# [Task to complete]
Your output should be the lines from the start of the data through the line containing "request first waits", exactly and nothing more.

# [Data records]
/-- A new conversion with its phases. -/
def newConversion (s : State) (req : AuxReq) : AuxConv :=
  { req := req, phases := if isRtd req.ch then resistancePhases s.aux.cfg[req.ch] else [],
    zeroT := 0, refT := 0, elemT := 0, leadT := 0, marks := if req.deferred then amDeferred else 0#10 }

/-- AUX_CONVERSION_START (R371, R372): the first request of the island's queue starts. A NORMAL request first waits
for its settle span, which begins here and ends with SETTLE_SPAN_END; a FORCED request starts at once, UNSETTLED
where the span has not ended. Held during BLANK with AUX = 1 (R376) and, on L21's lane, during its step (R247);
with L21 out of service the result is NO_LANE and no conversion runs: its RAW and POL are free. -/
def execAuxConversionStart (i : AuxIsland) (s : State) : Host.Outcome State Fault Refusal :=
  let isl := s.aux.isl i
  match isl.queue with
  | [] => .next s
  | req :: rest =>
    if isl.cur.isSome ∨ !s.islandRuns i then .next s
    else if s.aux.blankEn ∧ s.aux.blankActive ∧ s.aux.blankAux then
      .next { s with aux := s.aux.setIsl i { isl with queue := { req with deferred := true } :: rest } }
    else if i = .res ∧ (s.lane L21).calibrating then .next s
    else if i = .res ∧ ((s.lane L21).out ∨ !(s.lane L21).valid) then
      let s := { s with aux := s.aux.setIsl i { isl with queue := rest } }
      .next (((s.writeAuxEntry req.ch (s.free 0) ((s.free 1).getLsbD 0) amNoLane).endConversion i
        (newConversion s req)).usedFree 2)
    else
      let begins := s.aux.startSwitches i req.ch && settles req.ch s.aux.cfg[req.ch]
      let cv := newConversion s req
      let late := begins || isl.settling.isSome
      let cv := if req.forced && late then { cv with marks := cv.marks ||| amUnsettled } else cv
      let isl' : AuxIsl :=
        { queue := rest, lastCh := some req.ch, settling := if begins then some req.ch else isl.settling, cur := some cv }
      .next { s with aux := s.aux.setIsl i isl' }

/-- SETTLE_SPAN_END (R371): the settle span that follows an excitation switch ends. -/
def execSettleSpanEnd (i : AuxIsland) (s : State) : Host.Outcome State Fault Refusal :=
  .next { s with aux := s.aux.setIsl i { s.aux.isl i with settling := none } }

/-! ## Resistance conversions (R361 to R366) -/

/-- The time of one phase is added to the sum of its kind. -/
def AuxConv.addTime (cv : AuxConv) (p : AuxPhase) (t : Nat) : AuxConv :=
  match p with
  | .zero => { cv with zeroT := cv.zeroT + t }
  | .ref => { cv with refT := cv.refT + t }
  | .elem => { cv with elemT := cv.elemT + t }
  | .lead => { cv with leadT := cv.leadT + t }

/-- AUX_PHASE_END (R361): L21 stamps the start of the discharge and the crossing; the interval is the phase's time.
A NORMAL conversion runs no phase before its settle span has ended. -/
def execAuxPhaseEnd (start stop : BitVec 40) (s : State) : Host.Outcome State Fault Refusal :=
  let isl := s.aux.res
  match isl.cur with
  | some cv =>
    if !s.islandRuns .res ∨ (isl.settling.isSome ∧ !cv.req.forced) then .next s
    else match cv.phases with
      | p :: ps =>
        .next { s with aux.res := { isl with cur := some { cv.addTime p (stop - start).toNat with phases := ps } } }
      | [] => .next s
  | none => .next s

/-- DISCHARGE_TIMEOUT (R366): no crossing within 150 µs; the phase ends there, with that time (DEDUCED, log 77), and the
conversion is OVER_RANGE. -/
def execDischargeTimeout (s : State) : Host.Outcome State Fault Refusal :=
  let isl := s.aux.res
  match isl.cur with
  | some cv =>
    if !s.islandRuns .res ∨ (isl.settling.isSome ∧ !cv.req.forced) then .next s
    else match cv.phases with
      | p :: ps =>
        let cv' := { cv.addTime p (150 * 400 * 65536) with phases := ps, marks := cv.marks ||| amOverRange }
        .next { s with aux.res := { isl with cur := some cv' } }
      | [] => .next s
  | none => .next s

/-- RATIO of R365 from the two conversions: the means of the averaged times, rounded to nearest with 40 fraction
bits. ZERO runs once, the other phases 2^REP times, so sums are weighted to one denominator. A ratio that the unsigned
value cannot hold has no stated form: `none`. -/
def ratioOf (wire3 : Bool) (rep : Nat) (z r e l : Nat) : Option W64 :=
  let z : Int := (z * 2 ^ rep : Nat)
  let num : Int := (e : Int) - (if wire3 then (l : Int) else z)
  let den : Int := (r : Int) - z
  if den = 0 then none
  else
    let q := roundDiv ((if den < 0 then -num else num) * 2 ^ 40) den.natAbs
    if q < 0 ∨ 2 ^ 64 ≤ q then none else some (BitVec.ofInt 64 q)

/-- The partner of a conversion qualifies (R365); ten seconds are 327,680 periods of X32. -/
def partnerOk (p : AuxPartner) (pol : Bool) (cfg : W64) (now : BitVec 48) : Bool :=
  p.pol != pol && p.cfg == cfg && decide ((now - p.tDone).toNat ≤ 327680) &&
    p.marks &&& (amUnsettled ||| amClampHit ||| amOverRange ||| amOpenWire) == 0#10

/-- RESISTANCE_CONVERSION_COMPLETE (R365): the ratio is formed with the partner and the entry is written.
`openWire` says that the excitation left its compliance, which replaces OVER_RANGE (R366). Without a qualifying
partner the result is UNPAIRED, and no RATIO is stated for it: a free value. -/
def execResistanceConversionComplete (openWire : Bool) (s : State) : Host.Outcome State Fault Refusal :=
  let isl := s.aux.res
  match isl.cur with
  | some cv =>
    if h : cv.req.ch.val < 4 then
      if cv.phases.isEmpty ∧ s.islandRuns .res then
        let k : Fin 4 := ⟨cv.req.ch.val, h⟩
        let w := s.aux.cfg[cv.req.ch]
        let pol := s.aux.pol[k]
        let m := if openWire then (cv.marks &&& ~~~amOverRange) ||| amOpenWire else cv.marks
        let mate := (s.aux.partner[k]).filter fun p => partnerOk p pol w s.rtc.elapsed
        let ratio := match mate with
          | some p => ratioOf (rcWire3 w) (rcRep w) (cv.zeroT + p.zeroT) (cv.refT + p.refT) (cv.elemT + p.elemT)
              (cv.leadT + p.leadT)
          | none => none
        let m := if mate.isSome then m else m ||| amUnpaired
        let raw := ratio.getD (s.free 0)
        let mine : AuxPartner := { zeroT := cv.zeroT, refT := cv.refT, elemT := cv.elemT, leadT := cv.leadT, pol := pol,
                                   cfg := w, tDone := s.rtc.elapsed, marks := m }
        let s := { s with aux.pol := s.aux.pol.set k (!pol), aux.partner := s.aux.partner.set k (some mine) }
        .next (((s.writeAuxEntry cv.req.ch raw pol m).endConversion .res cv).usedFree 1)
      else .next s
    else .next s
  | none => .next s

/-! ## Bridge conversions (R369) -/

/-- RATIO of a bridge code, code × 2⁻²³ / GAIN, with 40 fraction bits. -/
def bridgeRatio (w : W64) (code : BitVec 24) : W64 := BitVec.ofInt 64 (code.toInt * 2 ^ 17 / 2 ^ pcGainLog w)

/-- BRIDGE_CONVERSION_COMPLETE (R369): the filter output is ready and the entry of its channel is written. -/
def execBridgeConversionComplete (code : BitVec 24) (exFault : Bool) (s : State) : Host.Outcome State Fault Refusal :=
  match s.aux.pres.cur with
  | some cv =>
    if !s.islandRuns .pres ∨ (s.aux.pres.settling.isSome ∧ !cv.req.forced) then .next s
    else
      let overRange := code == 0x7FFFFF#24 || code == 0x800001#24
      let m := cv.marks ||| (if overRange then amOverRange else 0#10) ||| (if exFault then amExFault else 0#10)
      .next ((s.writeAuxEntry cv.req.ch (bridgeRatio s.aux.cfg[cv.req.ch] code) false m).endConversion .pres cv)
  | none => .next s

# [Task output]
/-- A new conversion with its phases. -/
def newConversion (s : State) (req : AuxReq) : AuxConv :=
  { req := req, phases := if isRtd req.ch then resistancePhases s.aux.cfg[req.ch] else [],
    zeroT := 0, refT := 0, elemT := 0, leadT := 0, marks := if req.deferred then amDeferred else 0#10 }

/-- AUX_CONVERSION_START (R371, R372): the first request of the island's queue starts. A NORMAL request first waits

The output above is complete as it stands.